Was that too obvious?I wonder, then decide I don’t care.

Tim smiles a sweet, crooked smile and comes to give me a kiss on the cheek, his fingers wrapping around my hip.Or…not obvious enough, I conclude, as I lean away from him with a grimace, my back pressing into the edge of the countertop behind me. My silky robe gapes, and I pull it closed. Tim grabs a ceramic mug and fills it with coffee.

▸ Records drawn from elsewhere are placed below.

/-- The 235 reserved opcodes are illegal, and a nonzero rsv field is illegal with any op (R100). -/
def Obligations.ReservedOpcodesAndFieldsAreIllegal : Prop :=
  (∀ w : Word, rsvField w ≠ 0#16 → ∃ e, decode w = .error e) ∧
  (∀ w : Word,
    (opField w).toNat ∉ [0x00, 0x01, 0x02, 0x10, 0x11, 0x12, 0x13, 0x20, 0x21, 0x22, 0x23, 0x30, 0x31, 0x32, 0x40, 0x41,
      0x42, 0x50, 0x60, 0x61, 0x62] → decode w = .error .unknownOpcode)

/-- pack(s) is the sum of s[i] * 2^(n-1-i), pack and unpack are inverse, and unpack(n, v) has s[i] = v[n-1-i] (R12). -/
def Obligations.PackAndUnpackAreInverse : Prop :=
  (∀ s : Bits, pack s =
    ((List.range s.length).map fun i => (s.getD i false).toNat * 2 ^ (s.length - 1 - i)).sum) ∧
  (∀ n v : Nat, v < 2 ^ n → pack (unpack n v) = v) ∧
  (∀ s : Bits, pack s < 2 ^ s.length ∧ unpack s.length (pack s) = s) ∧
  (∀ n v : Nat, (unpack n v).length = n ∧ ∀ i, i < n → (unpack n v)[i]? = some (v.testBit (n - 1 - i)))

/-! ## The step and the ports -/

/-- When the next input is a word that decodes to a command, the step is the meaning of that command on the machine with
the input taken (20_memory.md R69, 30_encoding.md R91). -/
def Obligations.StepRunsTheDecodedCommand : Prop :=
  ∀ (s : State) (w : Word) (rest : List HostInput) (i : Instr),
    s.inputs = .command w :: rest → decode w = .ok i → step s = exec i { s with inputs := rest }

/-- A word that fails the decode raises IllegalCommand in an unfaulted core; FINFO keeps the top 16 bits of the word
(60_exceptions.md R282). -/
def Obligations.UndecodableWordRaisesIllegalCommand : Prop :=
  ∀ (s : State) (w : Word) (rest : List HostInput) (e : DecodeError),
    s.inputs = .command w :: rest → decode w = .error e → s.unfaulted →
    step s = .next ({ s with inputs := rest }.faultNext 0x01#8 ((w.extractLsb' 48 16).setWidth 40))

/-- The rst port puts the core in the reset state with no response; a command in execution when rst is asserted is
abandoned with no response, and the bytes transferred are the first ones that it would have emitted; with no command
presented the core holds its state (70_reset_and_hazards.md R320, R321; 60_exceptions.md R301). That the ports are inputs
in State is log 1, and that some of an abandoned command's bytes may have gone out is log 8. -/
def Obligations.RstPortResetsAndIdleHolds : Prop :=
  (∀ (s : State) (rest : List HostInput), s.inputs = .reset :: rest →
    step s = .next { core := CoreState.reset, inputs := rest, trace := s.trace }) ∧
  (∀ (s : State) (w : Word) (taken : Nat) (rest : List HostInput), s.inputs = .commandThenReset w taken :: rest →
    ∃ (t : State) (bytes : List Byte) (resp : Word), runWord w { s with inputs := rest } = .next t ∧
      t.trace = s.trace ++ bytes.map .byteOut ++ [.response resp] ∧
      step s = .next { core := CoreState.reset, inputs := rest,
                       trace := s.trace ++ (bytes.take taken).map .byteOut }) ∧
  (∀ s : State, s.inputs = [] → step s = .next s)

/-- SYS.RESET puts the core in its reset state and responds OK, faulted or not; the rst port leaves the same state; no
other command leaves the faulted state; and that state is the machine's state after reset, row by row (46_system.md
R252; 10_state.md R37). -/
def Obligations.SysResetLeavesTheResetState : Prop :=
  encode .sysReset = 0x0200000000000000#64 ∧ decode 0x0200000000000000#64 = .ok .sysReset ∧
  (∀ s : State, exec .sysReset s = .next (s.okNext State.reset.core 0#40)) ∧
  (∀ (s : State) (rest : List HostInput), s.inputs = .reset :: rest →
    ∃ t, step s = .next t ∧ t.core = State.reset.core) ∧
  (∀ (i : Instr) (s t : State), s.core.flt = true → exec i s = .next t → t.core.flt = false → i = .sysReset) ∧
  ∀ c : CoreState, c = State.reset.core →
    c.flt = false ∧ c.tv = false ∧ c.cv = false ∧ c.dv = false ∧ c.fcode = 0#8 ∧ c.finfo = 0#40 ∧
    c.blen = 0 ∧ c.rp = 0#32 ∧ (∀ b, c.freqAt b = 0#32) ∧ (∀ i, (nodeAt c.nodes i).nv = false) ∧
    c.root = 511#9 ∧ c.cur = 511#9 ∧ c.total = 0#40 ∧ c.nxt = 256#9 ∧ c.hn = 0 ∧
    ∀ b, c.cval b = false ∧ c.clen b = 0

/-- Every command, in every state, is followed by exactly one response, after the bytes it emits; only DEC.BIT and
DEC.RUN emit; the response's bits 55:40 are 0 and its status is one of R97 (30_encoding.md R92, R93, R96, R97). -/
def Obligations.OneResponseForEveryCommand : Prop :=
  ∀ (i : Instr) (s : State), ∃ (t : State) (bytes : List Byte) (resp : Word),
    exec i s = .next t ∧ t.inputs = s.inputs ∧
    t.trace = s.trace ++ bytes.map .byteOut ++ [.response resp] ∧
    (bytes ≠ [] → i = .decBit ∨ i = .decRun) ∧
    resp.extractLsb' 40 16 = 0#16 ∧
    (resp.extractLsb' 56 8).toNat ∈ [0x00, 0x01, 0x02, 0x03, 0x04, 0x05, 0x06, 0x07, 0xFF]

/-! ## Faults (60_exceptions.md) -/

/-- While FLT = 1 every word but a legal SYS.RD or SYS.RESET, legal or not, gets the response Refused and changes
nothing, and those two execute (R288 step 1, R291). -/
def Obligations.FaultedCoreRefuses : Prop :=
  ∀ s : State, s.core.flt = true →
    (∀ i : Instr, i ≠ .sysReset → (∀ r, i ≠ .sysRd r) →
      exec i s = .next { s with trace := s.trace ++ [.response 0xFF00000000000000#64] }) ∧
    (∀ (w : Word) (e : DecodeError), decode w = .error e →
      runWord w s = .next { s with trace := s.trace ++ [.response 0xFF00000000000000#64] }) ∧
    exec .sysReset s = .next (s.okNext CoreState.reset 0#40) ∧
    (∀ r, ∃ d, exec (.sysRd r) s = .next (s.okNext s.core d))

/-- The only way out of the faulted state is reset: every step of a faulted core leaves the whole core as it is, or it is
a reset (SYS.RESET or the rst port), which discards all state (60_exceptions.md R292; 10_state.md R24). -/
def Obligations.FaultHoldsUntilReset : Prop :=
  ∀ s t : State, s.core.flt = true → step s = .next t →
    t.core = s.core ∨
    (t.core = CoreState.reset ∧
      ((∃ rest, s.inputs = .reset :: rest) ∨ (∃ w k rest, s.inputs = .commandThenReset w k :: rest) ∨
        ∃ w rest, s.inputs = .command w :: rest ∧ decode w = .ok .sysReset))

/-- NotReady: with TV = 0, CV = 0 or DV = 0 each command that needs the flag faults with 1, 2 or 3, changes nothing else,
and does so whatever its operand (R289, and the NotReady row of R281). -/
def Obligations.CommandsFaultWithoutTheirFlag : Prop :=
  ∀ s : State, s.unfaulted →
    (s.core.tv = false →
      exec .ctGen s = .next (s.faultNext 0x02#8 1#40) ∧ exec .decRst s = .next (s.faultNext 0x02#8 1#40) ∧
      ∀ i, exec (.htNode i) s = .next (s.faultNext 0x02#8 1#40) ∧
        exec (.htNfreq i) s = .next (s.faultNext 0x02#8 1#40)) ∧
    (s.core.cv = false → ∀ b, exec (.enc b) s = .next (s.faultNext 0x02#8 2#40) ∧
      exec (.ctLen b) s = .next (s.faultNext 0x02#8 2#40) ∧
      ∀ k, exec (.ctBits b k) s = .next (s.faultNext 0x02#8 2#40)) ∧
    (s.core.dv = false → exec .decBit s = .next (s.faultNext 0x02#8 3#40) ∧
      exec .decRun s = .next (s.faultNext 0x02#8 3#40))

/-- A command that faults leaves all state but FLT, FCODE, FINFO as it was before it, DEC.RUN alone also leaving RP and
CUR where its completed bit steps took them; FCODE and FINFO are what the response carries, and FCODE is one of 0x01 ..
0x07 (R290, R293; 20_memory.md R67). -/
def Obligations.FaultEntryWritesOnlyTheFaultRegisters : Prop :=
  ∀ (i : Instr) (s t : State), s.unfaulted → exec i s = .next t → t.core.flt = true →
    ∃ (code : Status) (info : Data) (rp : BitIdx) (cur : NodeIdx) (bytes : List Byte),
      t.core = { s.core with flt := true, fcode := code, finfo := info, rp := rp, cur := cur } ∧
      t.trace = s.trace ++ bytes.map .byteOut ++ [.response (code ++ 0#16 ++ info)] ∧
      1 ≤ code.toNat ∧ code.toNat ≤ 7 ∧
      (i ≠ .decRun → rp = s.core.rp ∧ cur = s.core.cur ∧ bytes = [])

/-! ## Whole-machine rules -/

/-- The table of flag transitions: TV, CV, DV after a command that completes without fault; a faulting command leaves all
three as they were (10_state.md R39). -/
def Obligations.FlagTransitionsOfEveryCommand : Prop :=
  ∀ (i : Instr) (s t : State), s.unfaulted → exec i s = .next t →
    (t.core.flt = false →
      (t.core.tv, t.core.cv, t.core.dv) = flagsAfter i s.core.tv s.core.cv s.core.dv) ∧
    (t.core.flt = true → (t.core.tv, t.core.cv, t.core.dv) = (s.core.tv, s.core.cv, s.core.dv))

/-- The reading commands change no state when they complete, and repeating one gives the same response (20_memory.md
R68). -/
def Obligations.ReadsChangeNothingAndRepeat : Prop :=
  ∀ (i : Instr) (s t : State), onlyReads i = true → exec i s = .next t → t.core.flt = s.core.flt →
    t.core = s.core ∧ ∃ resp, t.trace = s.trace ++ [.response resp] ∧
      exec i t = .next { t with trace := t.trace ++ [.response resp] }

/-- Who writes what: each memory and register changes only by the commands that 10_state.md R21 and 20_memory.md R61
name, the fault registers FLT, FCODE and FINFO only by fault entry on an unfaulted core and by reset (R21, R24). The Bit Sequence is only appended to or emptied (40_bit_buffer.md R120); the code table is written by CT.GEN and
reset alone (43_code_table.md R208); a change of FREQ withdraws TV, CV and DV (20_memory.md R74). -/
def Obligations.EveryWriteIsByItsOwnCommands : Prop :=
  ∀ (i : Instr) (s t : State), exec i s = .next t →
    (t.core.bits ≠ s.core.bits →
      (t.core.bits = [] ∧ (i = .bbClr ∨ i = .sysReset)) ∨
      ∃ x, t.core.bits = s.core.bits ++ x ∧ ((∃ n v, i = .bbApp n v) ∨ ∃ b, i = .enc b)) ∧
    (t.core.freq ≠ s.core.freq →
      (i = .ftClr ∨ (∃ b, i = .ftCnt b) ∨ (∃ b n, i = .ftLd b n) ∨ i = .sysReset) ∧
      t.core.tv = false ∧ t.core.cv = false ∧ t.core.dv = false) ∧
    ((t.core.nodes ≠ s.core.nodes ∨ t.core.root ≠ s.core.root ∨ t.core.total ≠ s.core.total ∨
      t.core.nxt ≠ s.core.nxt ∨ t.core.heap ≠ s.core.heap) → i = .htBuild ∨ i = .sysReset) ∧
    (t.core.code ≠ s.core.code → i = .ctGen ∨ i = .sysReset) ∧
    (t.core.rp ≠ s.core.rp → i = .decRst ∨ i = .decBit ∨ i = .decRun ∨ i = .bbClr ∨ i = .sysReset) ∧
    (t.core.cur ≠ s.core.cur → i = .decRst ∨ i = .decBit ∨ i = .decRun ∨ i = .sysReset) ∧
    ((t.core.flt ≠ s.core.flt ∨ t.core.fcode ≠ s.core.fcode ∨ t.core.finfo ≠ s.core.finfo) →
      (s.core.flt = false ∧ t.core.flt = true) ∨ i = .sysReset)

/-! ## System commands (46_system.md) -/

/-- NOP is the all-zero word; in any unfaulted state it responds 0 and changes nothing; while FLT = 1 it is refused
(R250). -/
def Obligations.NopDoesNothing : Prop :=
  encode .nop = 0x0000000000000000#64 ∧ decode 0x0000000000000000#64 = .ok .nop ∧
  (∀ s : State, s.unfaulted → exec .nop s = .next (s.okNext s.core 0#40)) ∧
  (∀ s : State, s.core.flt = true →
    exec .nop s = .next { s with trace := s.trace ++ [.response 0xFF00000000000000#64] })

/-- SYS.RD r, for each of the eleven register numbers, responds the register, zero-extended, and changes no state,
faulted or not; a word of its opcode with r above 10 or a nonzero unused field is no command: IllegalCommand, or refused
while FLT = 1 (46_system.md R251; the numbers: 10_state.md R32). -/
def Obligations.SysRdReadsEachRegister : Prop :=
  (∀ p ∈ [(Csr.status, 0#8), (Csr.fcode, 1#8), (Csr.finfo, 2#8), (Csr.blen, 3#8), (Csr.rp, 4#8), (Csr.cur, 5#8),
      (Csr.root, 6#8), (Csr.total, 7#8), (Csr.nxt, 8#8), (Csr.ndb, 9#8), (Csr.bcap, 10#8)],
    encode (.sysRd p.1) = 0x01#8 ++ p.2 ++ 0#16 ++ 0#32 ∧
    decode (0x01#8 ++ p.2 ++ 0#16 ++ 0#32) = .ok (.sysRd p.1)) ∧
  (∀ s : State,
    exec (.sysRd .status) s = .next (s.okNext s.core (BitVec.ofNat 40
      (s.core.flt.toNat + 2 * s.core.tv.toNat + 4 * s.core.cv.toNat + 8 * s.core.dv.toNat))) ∧
    exec (.sysRd .fcode) s = .next (s.okNext s.core (s.core.fcode.setWidth 40)) ∧
    exec (.sysRd .finfo) s = .next (s.okNext s.core s.core.finfo) ∧
    exec (.sysRd .blen) s = .next (s.okNext s.core (BitVec.ofNat 40 s.core.blen)) ∧
    exec (.sysRd .rp) s = .next (s.okNext s.core (s.core.rp.setWidth 40)) ∧
    exec (.sysRd .cur) s = .next (s.okNext s.core (s.core.cur.setWidth 40)) ∧
    exec (.sysRd .root) s = .next (s.okNext s.core (s.core.root.setWidth 40)) ∧
    exec (.sysRd .total) s = .next (s.okNext s.core s.core.total) ∧
    exec (.sysRd .nxt) s = .next (s.okNext s.core (s.core.nxt.setWidth 40)) ∧
    exec (.sysRd .ndb) s = .next (s.okNext s.core (BitVec.ofNat 40
      (s.core.freq.toList.filter fun n => decide (n ≠ 0#32)).length)) ∧
    exec (.sysRd .bcap) s = .next (s.okNext s.core (BitVec.ofNat 40 Config.bcap))) ∧
  ∀ (r : Byte) (rsv : BitVec 16) (imm : Imm) (s : State), 10 < r.toNat ∨ rsv ≠ 0#16 ∨ imm ≠ 0#32 →
    (s.unfaulted →
      runWord (0x01#8 ++ r ++ rsv ++ imm) s = .next (s.faultNext 0x01#8 ((0x01#8 ++ r).setWidth 40))) ∧
    (s.core.flt = true → runWord (0x01#8 ++ r ++ rsv ++ imm) s =
      .next { s with trace := s.trace ++ [.response 0xFF00000000000000#64] })

/-! ## The bit buffer (40_bit_buffer.md) -/

/-- BB.CLR: BLEN, RP and DV become 0, nothing else changes, TV and CV among it (R122). -/
def Obligations.BbClrEmptiesTheBuffer : Prop :=
  encode .bbClr = 0x1000000000000000#64 ∧ decode 0x1000000000000000#64 = .ok .bbClr ∧
  ∀ s : State, s.unfaulted →
    exec .bbClr s = .next (s.okNext { s.core with bits := [], rp := 0#32, dv := false } 0#40)

/-- BB.APP n, v appends the n-bit string packed in v and responds the new length, up to BLEN + n = BCAP; past it,
BitOverflow(n), and nothing is appended (R121, R123). -/
def Obligations.BbAppAppendsAllOrNothing : Prop :=
  (∀ (n : Byte) (v : Imm), encode (.bbApp n v) = 0x11#8 ++ n ++ 0#16 ++ v) ∧
  (∀ (n : Byte) (v : Imm), (n.toNat ≤ 32 ∧ v.toNat < 2 ^ n.toNat) ↔
    decode (commandWord 0x11#8 n v) = .ok (.bbApp n v)) ∧
  ∀ (s : State) (n : Byte) (v : Imm), s.unfaulted → n.toNat ≤ 32 → v.toNat < 2 ^ n.toNat →
    (s.core.blen + n.toNat ≤ Config.bcap →
      exec (.bbApp n v) s = .next (s.okNext { s.core with bits := s.core.bits ++ unpack n.toNat v.toNat }
        (BitVec.ofNat 40 (s.core.blen + n.toNat)))) ∧
    (Config.bcap < s.core.blen + n.toNat →
      exec (.bbApp n v) s = .next (s.faultNext 0x05#8 (n.setWidth 40)))

/-- BB.GET idx responds BITS[idx] and changes no state when idx < BLEN, and faults IndexRange(idx) otherwise (R124). -/
def Obligations.BbGetReadsOneBit : Prop :=
  (∀ idx : BitIdx, encode (.bbGet idx) = 0x12#8 ++ 0#8 ++ 0#16 ++ idx ∧
    decode (0x12#8 ++ 0#8 ++ 0#16 ++ idx) = .ok (.bbGet idx)) ∧
  ∀ (s : State) (idx : BitIdx), s.unfaulted →
    (∀ h : idx.toNat < s.core.bits.length,
      exec (.bbGet idx) s = .next (s.okNext s.core (if s.core.bits[idx.toNat] then 1#40 else 0#40))) ∧
    (s.core.blen ≤ idx.toNat → exec (.bbGet idx) s = .next (s.faultNext 0x04#8 (idx.setWidth 40)))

“Do you have creamer?” he asks.

“No.”

“Oh.” His forehead furrows for a moment, but he bounces back quickly. Like an overeager puppy. With another hopeful smile, he settles into a stool at the kitchenette island. “So, was that your mum?”

Damn his cute British accent. It’s what finally broke me. After months of him hanging around The Sphere, he caught me during post-performance drinks with the cast and crew and serenaded me with English slang: “So, I had a cuppa,” “I was gobsmacked,” “Cheers.” Combined with a months-long dry spell and the fact that he’s totally my type—artistic, emotional, easily manipulated—I guess it was inevitable that we ended up messing around. I only resisted for so long because I knew this awkward morning after would be just as inevitable.

I ignore his question and take a long drink of coffee, staring him down until he blinks and looks away. Good. He knows who the alpha is. I established that the night before, of course, but sometimes they rebel. Best to be sure.

As if sensing the need to exert dominance, Hecate leaps onto the island and positions herself next to Tim, lifting her tail to present him with her butthole, a small pink starburst in her sea of inky black fur. Feline behaviorists claim this implies trust, but I know better. Supremacy through humiliation is her modus operandi. Tim’s face contorts with disgust, and he pulls back, looking to me for help. I take another drink.

“I’m allergic to cats,” he reminds me.

“Oh.”

I can tell the moment it sinks in. His face, usually the startling white of a consumptive Victorian poet, grows ruddy. Hecate takes a strategic step backwards, wiggling her furry behind closer to his nose.

“So, it’s going to be like that?” he asks.

I raise my eyebrows—Yes, it’s going to be “like that”—and feel grateful that I rolled out of bed and immediately put on my full makeup, complete with bold winged eyeliner and classic red lips. Crusty eyes and smudged lipstick just don’t command obedience the same way. With a sigh, Tim pushes away his coffee and walks briskly through the apartment, collecting his belongings. Socks from the couch. Wallet and phone from the coffee table. By the time he’s wrapping his scarf around his neck and pulling on his coat, a muscle jumps in his jaw. I sip my coffee as I watch, and Hecate leaps gracefully from the island to the countertop next to me, rubbing along my arm.

“You’re going to end up alone, you know.”

I chuckle into my mug. “One can hope.”